[Opening Records for the exercise section]

/-- R317, R325, R326: routes, REACH, TOPO and ATTACHED recomputed, and what a change of them brings. -/
def linkRoutes (s : State) : State :=
  let s1 := routeShow s
  let s2 := if isRing s1 then fset s1 LNK.STAT.TOPO (if s1.lnk.broken = [] then 2 else 3) else s1
  let s3 := fsetB s2 LNK.STAT.ATTACHED (fon s2 (LNK.REACH 0))
  let entered := (List.range 32).filter fun u => fon s3 (LNK.REACH u) && !fon s (LNK.REACH u)
  let left := (List.range 32).foldl (fun m u => if fon s (LNK.REACH u) && !fon s3 (LNK.REACH u) then m + 2 ^ u else m) 0
  let s4 := if left = 0 then s3 else cvyLost s3 left true
  let s5 := ledgReach s4 entered
  if fon s LNK.STAT.ATTACHED && !fon s3 LNK.STAT.ATTACHED then linkDetach s5 else s5

/-- R325: hop `h` is broken. -/
def linkBreak (s : State) (h : Nat) : State :=
  let l := s.lnk
  let l1 := { l with old := l.old.filter (· != h), holding := l.holding.filter (· != h) }
  if l.broken.contains h then { s with lnk := l1 }
  else
    let s1 := { s with lnk := { l1 with broken := l1.broken ++ [h] } }
    if isRing s1 then raise (linkRoutes (fset s1 LNK.EVT.BREAK 1)) 0x266 else linkRoutes s1

/-- R326: a broken hop is reported trained again: its repair hold begins. -/
def linkMend (s : State) (h : Nat) : State :=
  if s.lnk.broken.contains h && !s.lnk.holding.contains h then
    { s with lnk := { s.lnk with holding := s.lnk.holding ++ [h] } } else s

/-- R315: the word of a LINK_STATE of port `p`. -/
def linkWord (s : State) (p ev : Nat) : Nat :=
  fget s LNK.STAT.CHAIN_GEN * 2 ^ 16 + b2n (addressed s) * 2 ^ 13 + myAddr s * 2 ^ 8 + p * 2 ^ 4 + ev

/-- Is port `p` trained at full rate? -/
def portUp (s : State) (p : Nat) : Bool := fget s (LNK.PORT.STAT.STATE p) == 2

/-- R326: UP is broadcast once the hop is trained again and its neighbour's address is known. -/
def tryUp (s : State) (p : Nat) : State :=
  if s.lnk.upWait.contains p && portUp s p && fon s (LNK.PORT.STAT.NB_VALID p) && addressed s then
    let s1 := send { s with lnk := { s.lnk with upWait := s.lnk.upWait.filter (· != p) } }
      { typ := 4, bc := true, pay := [linkWord s p 2] }
    match hopOf s1 (myAddr s1) p with
    | some h => linkMend s1 h
    | none => s1
  else s

/-! ### Ports -/

/-- R315: an ENUM out of port `p`. -/
def sendEnum (s : State) (p gen single next : Nat) : State :=
  send s { typ := 1, hop := some p, pay := [gen * 2 ^ 16 + single * 2 ^ 8 + next] }

/-- R319: the ENUM that waits for DN leaves once DN is trained. -/
def tryEnum (s : State) : State :=
  match s.lnk.enumHeld with
  | some (next, gen) =>
    if portUp s 1 then sendEnum { s with lnk := { s.lnk with enumHeld := none } } 1 gen 0 next else s
  | none => s

/-- R310, R339: port `p` is trained at full rate. -/
def portTrain (s : State) (p : Nat) : State :=
  let s1 := fset (fset (hopLost s p) (LNK.PORT.STAT.STATE p) 2) (LNK.PORT.STAT.SIG p) 1
  tryUp (if p = 1 then tryEnum s1 else s1) p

[Closing Records for the exercise section]

# [Your instructions]
All lines in the data above from the one with "hold begins. -/" through the one with "full rate? -/" must be repeated exactly, and no others.

# [Your solution]
/-- R326: a broken hop is reported trained again: its repair hold begins. -/
def linkMend (s : State) (h : Nat) : State :=
  if s.lnk.broken.contains h && !s.lnk.holding.contains h then
    { s with lnk := { s.lnk with holding := s.lnk.holding ++ [h] } } else s

/-- R315: the word of a LINK_STATE of port `p`. -/
def linkWord (s : State) (p ev : Nat) : Nat :=
  fget s LNK.STAT.CHAIN_GEN * 2 ^ 16 + b2n (addressed s) * 2 ^ 13 + myAddr s * 2 ^ 8 + p * 2 ^ 4 + ev

/-- Is port `p` trained at full rate? -/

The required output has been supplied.